** Extracted information follows **

-- ==== Sys2Proof/Machine/Registers.lean ====
section
/-! DEFINITION. The register map (R40 to R48): read-only views of the state, and two constants. -/

namespace Sys2Proof.Machine

/-- Register CONFIG (R42). -/
def configReg (s : State) : Word := field s.cfgBitrate.toNat 15 0 ||| field s.subchannel 23 16

/-- Register LAST_GOOD (R46). -/
def lastGoodReg (s : State) : Word :=
  field s.lastGood.hdr.toNat 7 0 ||| field s.lastGood.numAus.toNat 11 8 ||| flagBit s.lastGood.valid 31

/-- Register LABEL_INFO (R47). -/
def labelInfoReg (s : State) : Word :=
  field s.label.text.length 7 0 ||| field s.label.charset.toNat 11 8 ||| flagBit s.label.valid 31

/-- Register PARAMS (R44). -/
def paramsReg (p : Params) : Word :=
  field p.sMax 7 0 ||| field p.desyncThreshold 15 8 ||| field p.srWindow 23 16 ||| flagBit p.boundaryHunt 24 |||
    flagBit p.fcStage 25 ||| flagBit p.dlCrcCheck 26

/-- The register of an index (R40); none for the unassigned indices 0x19 to 0xFF (R48). -/
def readRegister (p : Params) (s : State) (idx : Byte) : Option Word :=
  match idx.toNat with
  | 0x00 => some Tables.idValue
  | 0x01 => some (configReg s)
  | 0x02 => some (statusReg s)
  | 0x03 => some s.counters.frameErr
  | 0x04 => some s.counters.auErr
  | 0x05 => some s.counters.rsCorr
  | 0x06 => some s.counters.rsUncorr
  | 0x07 => some s.counters.padLenErr
  | 0x08 => some s.counters.dlCrcErr
  | 0x09 => some s.counters.sfCount
  | 0x0A => some s.counters.auFwd
  | 0x0B => some (s.successRate.setWidth 32)
  | 0x0C => some (lastGoodReg s)
  | 0x17 => some (labelInfoReg s)
  | 0x18 => some (paramsReg p)
  | n => (s.lastGood.auStart[n - 0x0D]?).map (·.setWidth 32)

/-- The ten registers of a SNAPSHOT, 0x02 to 0x0B, all of one state (R132, R133). -/
def snapshotRegs (s : State) : List Word :=
  [statusReg s, s.counters.frameErr, s.counters.auErr, s.counters.rsCorr, s.counters.rsUncorr, s.counters.padLenErr,
    s.counters.dlCrcErr, s.counters.sfCount, s.counters.auFwd, s.successRate.setWidth 32]

end Sys2Proof.Machine
end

** End of Extracted information **

◆ **Work to complete**
I'd like the entries above reproduced in full, exactly as they stand.

◆ **Problem solution**
-- ==== Sys2Proof/Machine/Registers.lean ====
section
/-! DEFINITION. The register map (R40 to R48): read-only views of the state, and two constants. -/

namespace Sys2Proof.Machine

/-- Register CONFIG (R42). -/
def configReg (s : State) : Word := field s.cfgBitrate.toNat 15 0 ||| field s.subchannel 23 16

/-- Register LAST_GOOD (R46). -/
def lastGoodReg (s : State) : Word :=
  field s.lastGood.hdr.toNat 7 0 ||| field s.lastGood.numAus.toNat 11 8 ||| flagBit s.lastGood.valid 31

/-- Register LABEL_INFO (R47). -/
def labelInfoReg (s : State) : Word :=
  field s.label.text.length 7 0 ||| field s.label.charset.toNat 11 8 ||| flagBit s.label.valid 31

/-- Register PARAMS (R44). -/
def paramsReg (p : Params) : Word :=
  field p.sMax 7 0 ||| field p.desyncThreshold 15 8 ||| field p.srWindow 23 16 ||| flagBit p.boundaryHunt 24 |||
    flagBit p.fcStage 25 ||| flagBit p.dlCrcCheck 26

/-- The register of an index (R40); none for the unassigned indices 0x19 to 0xFF (R48). -/
def readRegister (p : Params) (s : State) (idx : Byte) : Option Word :=
  match idx.toNat with
  | 0x00 => some Tables.idValue
  | 0x01 => some (configReg s)
  | 0x02 => some (statusReg s)
  | 0x03 => some s.counters.frameErr
  | 0x04 => some s.counters.auErr
  | 0x05 => some s.counters.rsCorr
  | 0x06 => some s.counters.rsUncorr
  | 0x07 => some s.counters.padLenErr
  | 0x08 => some s.counters.dlCrcErr
  | 0x09 => some s.counters.sfCount
  | 0x0A => some s.counters.auFwd
  | 0x0B => some (s.successRate.setWidth 32)
  | 0x0C => some (lastGoodReg s)
  | 0x17 => some (labelInfoReg s)
  | 0x18 => some (paramsReg p)
  | n => (s.lastGood.auStart[n - 0x0D]?).map (·.setWidth 32)

/-- The ten registers of a SNAPSHOT, 0x02 to 0x0B, all of one state (R132, R133). -/
def snapshotRegs (s : State) : List Word :=
  [statusReg s, s.counters.frameErr, s.counters.auErr, s.counters.rsCorr, s.counters.rsUncorr, s.counters.padLenErr,
    s.counters.dlCrcErr, s.counters.sfCount, s.counters.auFwd, s.successRate.setWidth 32]

end Sys2Proof.Machine
end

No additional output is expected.